If this condition has not progressed into gestational diabetes, it should not influence the timing of delivery. This is because it cannot harm the mother or the baby.

 

If any intervention is recommended, this will be done on the basis of other complicating factors and not because of impaired glucose tolerance.

 

Gestational diabetes influence on the timing of delivery

Debate still rages about this. There is no doubt that for patients where the gestational diabetes was controlled by diet alone, there is little justification to intervene, unless there are other complicating factors.

For those who need insulin, debate is wheth

er they should be allowed to go beyond forty weeks of gestation. Historically, because of increased unexplained stillbirth among diabetic expectant mothers after 38 weeks, delivery used to be planned around this stage. The argument now is that the control of diabetes in pregnancy and the ability to monitor the fetal well-being has advanced so much that this is no longer necessary.

 

Not everybody agrees with the above contention. Certainly, some cases of unexplained stillbirth near term, in the presence of seemingly good diabetic control, still occur but these are few and far between.

 

The body of opinion seems to be moving towards managing these pregnancies like any other, provided the blood-sugar control is impeccable. Most obstetricians will hesitate at the idea of allowing the pregnancy to go beyond 41 weeks.

 

Ultimately, the condition of the fetus, the obstetrician's opinion and, most importantly, the mother's own wishes will determine the timing of delivery. Care has got to be individualized.

 

Mode of delivery in gestational diabetes

Again, this depends on all the other factors in pregnancy. If there is no contraindication to vaginal delivery, this will be the natural choice. Gestational diabetes itself should not directly influence the mode of delivery.

 

However, if the fetus is estimated to weigh significantly above average (over 4.5 kg or 10 lb.), the mother may be advised to have a caesarean section unless, of course, she has had a vaginal birth of a baby of similar or higher weight in the past without problems.

 

Labor in gestational diabetes

In many ways, labor in the presence of gestational diabetes will not differ from any other. However the mother will have an intravenous infusion throughout.
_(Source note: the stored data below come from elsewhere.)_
-- ==== Sys2Proof/WellFormed.lean ====
section
/-! DEFINITION. Which commands are well formed: every operand names something the block has. -/

namespace Sys2Proof

namespace WellFormed

/-- A core: eight to a cluster (01_five_levels.md). -/
def coreNo (n : Nat) : Bool := n < 512

/-- A group context of a core: 64 slots (01_five_levels.md R17). -/
def gid (g : Gid) : Bool := coreNo g.core && g.slot < 64

/-- A register operand (01_five_levels.md R17). -/
def register (n : Nat) : Bool := n < 256

/-- A predicate operand: 0 to 15 (DEDUCED, log 21). -/
def predicate (n : Nat) : Bool := n < 16

/-- A cluster (02_folio.md). -/
def cluster (n : Nat) : Bool := n < 64

/-- A die (08_berim_stacks.md R165). -/
def die (n : Nat) : Bool := n < 4

/-- A context (12_shared_objects.md R251). -/
def context (n : Nat) : Bool := n < 64

/-- A stack and its home slice (08_berim_stacks.md R165; 10_coherence.md R216). -/
def home (n : Nat) : Bool := n < 16

/-- A UCIe host module, two to a die (01_five_levels.md R20). -/
def hostModule (n : Nat) : Bool := n < 8

/-- A fabric port (16_yorin_fabric.md). -/
def port (n : Nat) : Bool := n < 12

/-- A clerk, four to a die (13_command_submission.md). -/
def clerk (n : Nat) : Bool := n < 16

/-- A partition (02_folio.md R41). -/
def partition (n : Nat) : Bool := n < 16

/-- A requester of Table 10.4, or the home itself (10_coherence.md R214). -/
def agent (n : Nat) : Bool := n < 85

/-- A line of stack memory (11_translation.md R228). -/
def line (n : Nat) : Bool := 128 * n < 0x012A05F20000

/-- A partition key, or the device key (08_berim_stacks.md R178). -/
def key (n : Nat) : Bool := n ≤ 16

/-- A power domain, Table 19.1. -/
def domain (n : Nat) : Bool := n < 640

/-- A lane of a fabric port (16_yorin_fabric.md R325). -/
def lane (n : Nat) : Bool := n < 8

/-- A matrix engine of a core (05_matrix_engines.md). -/
def engine (n : Nat) : Bool := n < 2

/-- A software queue (12_shared_objects.md R251). -/
def queue (n : Nat) : Bool := n < 4096

/-- A queue slot (13_command_submission.md R274). -/
def slot (n : Nat) : Bool := n < 256

/-- A SNAP_PUSH slot (24_register_index.md R467). -/
def pushSlot (n : Nat) : Bool := n < 16

/-- A timeline (14_synchronisation.md R293). -/
def timeline (n : Nat) : Bool := n < 4096

/-- A note (14_synchronisation.md R293). -/
def note (n : Nat) : Bool := n < 65536

/-- A host watcher (14_synchronisation.md R303). -/
def watcher (n : Nat) : Bool := n < 256

/-- Bytes of a load or store (04_memory_model.md R88). -/
def accessSize (n : Nat) : Bool := n == 1 || n == 2 || n == 4 || n == 8 || n == 16

/-- An aperture offset, bits 27 to 0 (24_register_index.md R461). -/
def offset (n : Nat) : Bool := n < 0x10000000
This is necessary to ensure that her blood sugar is well controlled throughout labor. Her blood­ sugar level will be checked at least every hour. She may have an insulin infusion as well, if this is found to be necessary.

 

This close monitoring in labor is crucial. If good control is not achieved in labor, control of the baby's blood-sugar could be difficult. In fact, the baby's blood-sugar may drop quite steeply shortly after he or she is born, putting the baby at risk of brain damage.